Idaho’s buying of timberland has drawn opposition from timber companies that complain they can’t compete against the state. File photo

BOISE, Idaho (AP) — Gov. Brad Little’s desire to make a significant course change involving a politically charged strategy on how to invest millions of dollars to benefit public schools and other beneficiaries was rejected Tuesday by his fellow members on the Idaho Land Board.

Little’s motion to permanently move $50 million from a fund intended to buy timberland into market investments failed to get a second and died.

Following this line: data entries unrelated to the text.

-- ==== Sys2Proof/Machine/Flags.lean ====
section
/-! DEFINITION. STATUS as the host reads it, the codes of its fields, BUSY, and the interrupt output
(R22, R23, R29, R30, R201, R205). -/

namespace Sys2Proof.Machine

/-- The STATUS.STATE code of an engine state (R29). -/
def EngineState.code : EngineState → BitVec 3
  | .idle => 0#3
  | .find => 1#3
  | .decode => 2#3
  | .extract => 3#3

/-- The STATUS.MODE code of a mode (R30). -/
def Mode.code : Mode → BitVec 1
  | .single => 0#1
  | .scan => 1#1

/-- The STATUS.ERR code of a rejection (R201). -/
def ErrCode.code : ErrCode → BitVec 4
  | .none => 0#4
  | .illegalCmd => 1#4
  | .busy => 2#4
  | .badLen => 3#4
  | .noPayload => 4#4

/-- STATUS.BUSY: 1 exactly when the engine state is not IDLE (R23). -/
def State.busy (s : State) : Bool := decide (s.engine ≠ .idle)

/-- STATUS as read (R22): bit 0 BUSY, 1 RES_VALID, 2 DONE, 3 FOUND, 4 SANITY_OK, 7:5 zero, 11:8 ERR, 14:12 STATE,
15 MODE, 31:16 zero. -/
def State.statusWord (s : State) : Word :=
  0#16 ++ s.mode.code ++ s.engine.code ++ s.err.code ++ 0#3 ++ BitVec.ofBool s.sanityOk
    ++ BitVec.ofBool s.found ++ BitVec.ofBool s.done ++ BitVec.ofBool s.resValid
    ++ BitVec.ofBool s.busy

/-- IRQ_EN.DONE_IE (R31). -/
def State.doneIe (s : State) : Bool := s.irqEn.getLsbD 0

/-- IRQ_EN.RES_IE (R31). -/
def State.resIe (s : State) : Bool := s.irqEn.getLsbD 1

/-- The level of the interrupt output in a state (R205). -/
def State.irq (s : State) : Bool := (s.done && s.doneIe) || (s.resValid && s.resIe)

/-- The engine has an enabled step: it is not IDLE and not held in EXTRACT by a full result slot (R71). -/
def State.engineEnabled (s : State) : Bool :=
  s.busy && !(decide (s.engine = .extract) && s.resValid)

end Sys2Proof.Machine
end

“I think it’s a mistake to not put more of this into cash assets,” Little said after his motion failed. Among his arguments was that now is a good time to invest in the market when prices are low due to the coronavirus pandemic’s financial impact. Another is that timberland has risks with forest fires.

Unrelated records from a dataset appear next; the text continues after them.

-- ==== Sys2Proof/Laws/Manchester.lean ====
section
/-! SUPPORT. The decoder's small lemmas: how the loop unfolds, its count, and the packing of bits into bytes. -/

namespace Sys2Proof.Machine

/-- One round of the loop (R122): it ends, or it produces one bit and goes on two raw bits further. -/
theorem manchFrom_succ (conv : ManchConv) (row : Nat → Bool) (len n p : Nat) :
    manchFrom conv row len (n + 1) p =
      if p + 2 ≤ len ∧ row p ≠ row (p + 1) then
        decodeBit conv (row p) (row (p + 1)) :: manchFrom conv row len n (p + 2)
      else [] := by
  simp only [manchFrom]
  by_cases h1 : p + 2 > len
  · simp [h1, Nat.not_le.mpr h1]
  · by_cases h2 : row p = row (p + 1)
    · simp [h2]
    · simp [h1, h2, Nat.le_of_not_lt h1]

/-- At most `n` bits are produced. -/
theorem manchFrom_length_le (conv : ManchConv) (row : Nat → Bool) (len n p : Nat) :
    (manchFrom conv row len n p).length ≤ n := by
  induction n generalizing p with
  | zero => simp [manchFrom]
  | succ n ih =>
    rw [manchFrom_succ]
    split
    · simpa using ih (p + 2)
    · simp

/-- The count of a decode is at most 80 (R37, R122). -/
theorem manch_length_le (conv : ManchConv) (row : Nat → Bool) (len s : Nat) :
    (manch conv row len s).length ≤ 80 := manchFrom_length_le _ _ _ _ _

theorem State.manchAt_length_le (s : State) (ofs : Nat) : (s.manchAt ofs).length ≤ 80 :=
  manch_length_le _ _ _ _

/-- The count of a decode fits DEC_COUNT (R37). -/
theorem State.writeDecode_count {s : State} {d : List Bool} (h : d.length ≤ 80) :
    (s.writeDecode d).decCount.toNat = d.length := by
  simp only [State.writeDecode, BitVec.toNat_ofNat]
  exact Nat.mod_eq_of_lt (by omega)

/-- Bit `i` from the left of packed bits is the i-th bit (R123). -/
theorem msbFirst_getMsbD (n : Nat) (f : Nat → Bool) (i : Nat) :
    (msbFirst n f).getMsbD i = (decide (i < n) && f i) := by
  induction n generalizing f i with
  | zero => simp [msbFirst]
  | succ n ih =>
    cases i with
    | zero => simp [msbFirst, BitVec.getMsbD_eq_getLsbD, BitVec.getElem_cons]
    | succ i =>
      have := ih (fun i => f (i + 1)) i
      simp only [BitVec.getMsbD_eq_getLsbD] at this
      simp only [msbFirst, BitVec.getMsbD_eq_getLsbD, BitVec.getLsbD_cons]
      by_cases h : i < n
      · have hne : ¬ (n + 1 - 1 - (i + 1) = n) := by omega
        have he : n + 1 - 1 - (i + 1) = n - 1 - i := by omega
        rw [if_neg hne, he]
        simp [h] at this ⊢
        exact this
      · simp [h]

/-- Bit `j` of payload byte `q`, from the left, is `d[8q + j]` (R123). -/
theorem payloadByteOf_getMsbD (d : List Bool) (q j : Nat) (h : j < 8) :
    (payloadByteOf d q).getMsbD j = payloadBit d (8 * q + j) := by
  simp [payloadByteOf, msbFirst_getMsbD, h]

/-- The decode loop depends on the row below the length only. -/
theorem manchFrom_congr {conv : ManchConv} {row row' : Nat → Bool} {len : Nat}
    (h : ∀ k < len, row' k = row k) (n p : Nat) :
    manchFrom conv row' len n p = manchFrom conv row len n p := by
  induction n generalizing p with
  | zero => rfl
  | succ n ih =>
    simp only [manchFrom_succ, ih]
    by_cases hl : p + 2 ≤ len
    · rw [h p (by omega), h (p + 1) (by omega)]
    · simp [hl]

end Sys2Proof.Machine
end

The state buying timberland has drawn fierce opposition from timber companies that complain they can’t compete against the state. County commissioners have also complained that counties lose property tax revenue when the state buys land.

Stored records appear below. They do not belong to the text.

/-- E13 and CT8. -/
theorem test_reads :
    busRead State.reset 0x0050#16 = 0#32 ∧ busRead State.reset 0x1400#16 = 0#32 ∧
    busRead State.reset 0x048#16 = 0x00000400#32 ∧ busRead State.reset 0x04C#16 = 0x00025559#32 := by
  decide

/-- Treatment (b) of U1: a FIND over a row that nothing has written. -/
theorem test_unwritten_row : exec .find { rowState [] 1#16 with
      params := { rawTreatment := .unwrittenFaults } } = .fault .unwrittenRow := rfl

/-- R89: the pseudo-instructions. -/
theorem test_pseudo_instructions :
    loadRow [7#32, 8#32] = [.write 0x1000#16 7#32, .write 0x1004#16 8#32] ∧
    popResult = .write 0x000C#16 0#32 ∧ clrDone = .write 0x0004#16 4#32 ∧
    cmd .scanRow = .write 0x0000#16 1#32 ∧
    readResult = [.read 0x0030#16, .read 0x0034#16, .read 0x0038#16, .read 0x003C#16] := by decide

/-- The write of a byte keeps the addresses rising, and writing in any order gives one memory. -/
theorem test_memory_canonical :
    (Memory.write (Memory.write [] 5 1#8) 3 2#8) = Memory.write (Memory.write [] 3 2#8) 5 1#8 ∧
    (Memory.write (Memory.write [] 5 1#8) 3 2#8).wf = true := by decide

/-! ## Witnesses of the statements' hypotheses -/

theorem witness_instr_wf : (Instr.resPop 0xFFFFFFFF#32).wf = true ∧ Instr.scanRow.wf = true := by
  decide

theorem witness_table_rows :
    decode ⟨0x00F#16, 0xFFFFFFFF#32⟩ = .ok (.resPop 0xFFFFFFFF#32) ∧
    (∃ r ∈ opcodeTable, r.accepts ⟨0x003#16, 5#32⟩ = true) ∧
    ((0x003#16 &&& 0xFFFC#16 = 0x000#16) ∧
      ∀ r ∈ opcodeTable, r.accepts ⟨0x003#16, 6#32⟩ = false) := by decide

theorem witness_step_runs :
    (hostAt (.write 0x000#16 2#32) State.reset).nextTurn = .host ∧
    (hostAt (.write 0x000#16 2#32) State.reset).program = .write 0x000#16 2#32 :: [] ∧
    decode ⟨0x000#16, 2#32⟩ = .ok .find ∧ decodeTableWord 32 5 = some .clearCounts := by decide

theorem witness_idle_and_busy :
    State.reset.engine = .idle ∧ (engineAt .extract .scan State.reset).engine ≠ .idle ∧
    BitVec.extractLsb' 4 28 0x10#32 ≠ 0#28 ∧ BitVec.extractLsb' 4 28 0x80000000#32 ≠ 0#28 := by
  decide

theorem witness_res_pop :
    State.reset.resValid = false ∧
    (engineAt .extract .single State.reset).engine = .extract ∧
    exec (.resPop 1#32) (engineAt .extract .single State.reset) =
      .next (engineAt .extract .single State.reset).pop := ⟨by decide, by decide, rfl⟩

theorem witness_status_write :
    BitVec.getLsbD 0x00000004#32 2 = true ∧ BitVec.getLsbD 0xFFFFFFFB#32 2 = false := by decide

/-- A row of the given length, START beyond it, the engine's turn scheduled. -/
def rowAndStart (len : BitVec 16) : State :=
  { rowState [] len with turns := [.engine], start := 0xFFFF#16 }

/-- FIND, DECODE and SCAN_ROW at the two ends of the legal lengths. -/
theorem witness_row_commands :
    ((rowAndStart 0#16).engine = .idle ∧
      (rowAndStart 0#16).len ≤ (rowAndStart 0#16).params.rowMaxBits ∧
      (rowAndStart 0#16).rowReadable = true ∧ (rowAndStart 0#16).turns = .engine :: []) ∧
    ((rowAndStart 1024#16).engine = .idle ∧
      (rowAndStart 1024#16).len = (rowAndStart 1024#16).params.rowMaxBits ∧
      (rowAndStart 1024#16).rowReadable = true ∧ (rowAndStart 1024#16).turns = .engine :: []) :=
  ⟨⟨rfl, by decide, rfl, rfl⟩, rfl, by decide, rfl, rfl⟩

/-- Under treatment (b) a row that was written may be read. -/
theorem witness_row_written : State.rowReadable { rowState [0#32] 32#16 with
    params := { rawTreatment := .unwrittenFaults } } = true := by decide

/-- DECODE's bits on E: all eighty. -/
theorem witness_decode_bits :
    (manch Params.default.manchConv (rowState rowE 160#16).rowBit 160 0).length = 80 := by
  decide +kernel

/-- A payload, a free slot, the engine's turn scheduled. -/
def extractStart : State := { withPayloadE State.reset with turns := [.engine] }

theorem witness_extract :
    extractStart.engine = .idle ∧ extractStart.sanityOk = true ∧ extractStart.resValid = false ∧
    extractStart.turns = .engine :: [] ∧ State.reset.sanityOk = false := by decide

/-- PROG1's row one bit short, the engine's turn scheduled. -/
def shortStart : State := { rowState rowP 175#16 with turns := [.engine] }

theorem witness_short_row :
    shortStart.engine = .idle ∧ shortStart.len ≤ shortStart.params.rowMaxBits ∧
    shortStart.rowReadable = true ∧ shortStart.len < 176 ∧ shortStart.turns = .engine :: [] := by
  decide

/-- The frame: an instruction that answers next, for each clause. -/
theorem witness_frame :
    exec .nop State.reset = .next State.reset.accept.setDone ∧
    exec (.statusW1c 0#32) State.reset = .next State.reset ∧
    exec (.resPop 0#32) State.reset = .next State.reset.pop ∧
    exec .nop (engineAt .find .scan State.reset) =
      .next ((engineAt .find .scan State.reset).reject .busy) := ⟨rfl, rfl, rfl, rfl⟩

/-- CMD addresses with every low bit, and a legal and an illegal word at the border, on an idle block. -/
theorem witness_cmd_write :
    0x000#16 &&& 0xFFFC#16 = 0x000#16 ∧ 0x003#16 &&& 0xFFFC#16 = 0x000#16 ∧
    State.reset.rowReadable = true ∧ 6 ≤ (BitVec.extractLsb' 0 4 0x6#32).toNat ∧
    (hostAt (.write 0x003#16 6#32) State.reset).nextTurn = .host ∧
    (hostAt (.write 0x003#16 6#32) State.reset).program = .write 0x003#16 6#32 :: [] ∧
    (hostAt (.write 0x003#16 6#32) State.reset).engine = .idle := by decide

theorem witness_bad_len :
    (rowState [] 1025#16).params.rowMaxBits < (rowState [] 1025#16).len ∧
    (rowState [] 1025#16).engine = .idle ∧ Instr.find ∈ [Instr.scanRow, .find, .decode] ∧
    Instr.extract ∈ [Instr.nop, .extract, .clearCounts] ∧ State.reset.err ≠ .badLen ∧
    exec .extract State.reset = .next (State.reset.reject .noPayload) :=
  ⟨by decide, by decide, by decide, by decide, by decide, rfl⟩

/-- The fault of treatment (b), with all that its clause says of the step. -/
theorem witness_unwritten :
    ∃ s : State, s = { rowState [] 1#16 with params := { rawTreatment := .unwrittenFaults } } ∧
      s.engine = .idle ∧ s.len ≤ s.params.rowMaxBits ∧
      s.params.rawTreatment = .unwrittenFaults ∧ s.rowWritten = false ∧
      (hostAt (cmd .decode) s).nextTurn = .host ∧
      (hostAt (cmd .decode) s).program = .write 0x000#16 3#32 :: [] ∧
      decode ⟨0x000#16, 3#32⟩ = .ok .decode ∧
      step (hostAt (cmd .decode) s) = .fault .unwrittenRow :=
  ⟨_, rfl, by decide, by decide, by decide, by decide, rfl, rfl, rfl, rfl⟩

/-! ### Scanner and decoder -/

/-- A row that is the default marker from offset 0 on. -/
def markerRow (k : Nat) : Bool := (0x5559#16).getLsbD (15 - k)

theorem witness_search :
    (∃ m, 0 ≤ m ∧ m + 16 ≤ 16 ∧ ∀ i < 16, markerRow (m + i) = (0x5559#16).getLsbD (15 - i)) ∧
    (¬ ∃ m, 0 ≤ m ∧ m + 16 ≤ 15 ∧ ∀ i < 16, markerRow (m + i) = (0x5559#16).getLsbD (15 - i)) := by
  refine ⟨⟨0, by decide⟩, ?_⟩
  rintro ⟨m, -, hm, -⟩
  omega

/-- S7.0: two default markers, 14 apart. -/
theorem witness_overlap : ∃ (row : Nat → Bool) (m d : Nat), 1 ≤ d ∧ d ≤ 15 ∧
    (∀ i < 16, row (m + i) = (0x5559#16).getLsbD (15 - i)) ∧
    (∀ i < 16, row (m + d + i) = (0x5559#16).getLsbD (15 - i)) :=
  ⟨fun k => (0x55595564#32).getLsbD (31 - k), 0, 14, by decide⟩

/-- S12: one differing bit, the last one. -/
theorem witness_mismatch :
    (15 : Nat) < 16 ∧ (fun k => markerRow k != (k == 15)) (0 + 15) ≠ (0x5559#16).getLsbD (15 - 15) ∧
    matchesAt markerRow 0x5559#16 0 = true := by decide

/-- A row of alternating bits: every pair valid. -/
def validRow (k : Nat) : Bool := k % 2 == 1

/-- The closed form's premises with the last pair of a short row (s + 159 = L), and with an invalid pair 40. -/
theorem witness_count :
    (∀ i < 79, i < 80 → validRow (0 + 2 * i) ≠ validRow (0 + 2 * i + 1)) ∧
    79 = min 80 (if 0 ≤ 159 then (159 - 0) / 2 else 0) ∧
    (∀ i < 80, i < 40 → (fun k => validRow k && k != 81) (0 + 2 * i) ≠
      (fun k => validRow k && k != 81) (0 + 2 * i + 1)) ∧
    (40 < 80 ∧ (fun k => validRow k && k != 81) (0 + 2 * 40) =
      (fun k => validRow k && k != 81) (0 + 2 * 40 + 1)) := by decide

/-- A DECODE step that fails (M1c). -/
theorem witness_failed_decode :
    (engineAt .decode .single (rowState [0x2AAAAAAA#32] 32#16)).nextTurn = .engine ∧
    (engineAt .decode .single (rowState [0x2AAAAAAA#32] 32#16)).engine = .decode ∧
    thenB (step (engineAt .decode .single (rowState [0x2AAAAAAA#32] 32#16)))
      (fun t => !t.sanityOk) = true := by decide +kernel

theorem witness_decoded_bit : 79 < (manch .secondBit validRow 160 0).length ∧
    ¬ 79 < (manch .secondBit validRow 159 0).length := by decide +kernel

/-- The encoding of eighty ones under each convention. -/
theorem witness_encoding :
    (List.replicate 80 true).length = 80 ∧ 0 + 160 ≤ 160 ∧
    (∀ i < 80, validRow (0 + 2 * i) = (if ManchConv.secondBit = .firstBit
        then (List.replicate 80 true).getD i false else !(List.replicate 80 true).getD i false) ∧
      validRow (0 + 2 * i + 1) = (if ManchConv.secondBit = .firstBit
        then !(List.replicate 80 true).getD i false else (List.replicate 80 true).getD i false)) ∧
    (∀ i < 80, (!validRow (0 + 2 * i)) = (if ManchConv.firstBit = .firstBit
        then (List.replicate 80 true).getD i false else !(List.replicate 80 true).getD i false) ∧
      (!validRow (0 + 2 * i + 1)) = (if ManchConv.firstBit = .firstBit
        then !(List.replicate 80 true).getD i false else (List.replicate 80 true).getD i false)) := by
  decide +kernel

/-- Each engine step in each mode, its turn next. -/
theorem witness_engine_steps :
    ∀ e ∈ [EngineState.find, .decode, .extract], ∀ m ∈ [Mode.single, .scan],
      (engineAt e m State.reset).nextTurn = .engine ∧ (engineAt e m State.reset).engine = e ∧
      (engineAt e m State.reset).mode = m ∧ (engineAt e m State.reset).resValid = false ∧
      State.nextTurn { engineAt e m State.reset with resValid := true } = .engine ∧
      step (engineAt e m State.reset) = .next (engineStep (engineAt e m State.reset).dropTurn) := by
  intro e he m hm
  exact ⟨rfl, rfl, rfl, rfl, rfl, step_engine rfl⟩

theorem witness_full_decode : (List.replicate 80 true).length = 80 := by decide

/-- Both branches of the SCAN-mode FIND and DECODE steps are reached, at m + 176 = L and one bit short of it. -/
theorem witness_scan_branches :
    search (rowState rowP 176#16).rowBit 0x5559#16 176 0 + 176 ≤ 176 ∧
    175 < search (rowState rowP 175#16).rowBit 0x5559#16 175 0 + 176 ∧
    (manch .secondBit validRow 176 16).length = 80 ∧
    (manch .secondBit (fun _ => false) 176 16).length ≠ 80 := by decide +kernel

Idaho currently has about $130 million in what’s called the Land Bank fund that’s expected to ultimately reach about $240 million. That money is coming from ongoing sales of commercial real estate and residential properties. Those two types of investments have also caused Land Board members to come under fire for competing with private entities.

The $240 million is considered a rare financial windfall for the Land Board. The board is responsible for managing market investments, currently about $2.5 billion, and about 2.5 million acres of state-owned land for the greatest long-term return. The Land Board this fiscal year is expected to generate more than $84 million for distribution.

A financial advisor previously recommended the state invest the $240 million in timberland and farmland, diversifying the state’s portfolio and providing a buffer to ups and downs of financial markets. The Land Board, led by then-Gov. C.L. “Butch” Otter, agreed.

Attorney General Lawrence Wasden, Superintendent of Public Instruction Sherri Ybarra, State Controller Brandon Woolf and Secretary of State Lawerence Denney, all Republicans, all predate Little on the Land Board and signed onto that strategy.Little, also a Republican, joined the Land Board when he took office in January 2019, quickly forming a reinvestment subcommittee to examine the strategy. Little, Wasden and a financial expert met five times, with Little and the financial expert voting to put $50 million into financial markets. Wasden opposed the idea.

Wasden on Tuesday, in a written minority opinion, said following the subcommittee’s majority recommendation “ignores a fundamental premise of endowment fund reform and the polity of the Land Board to seek out and rely upon expert opinion rather than the ad hoc decisions by elected officials.”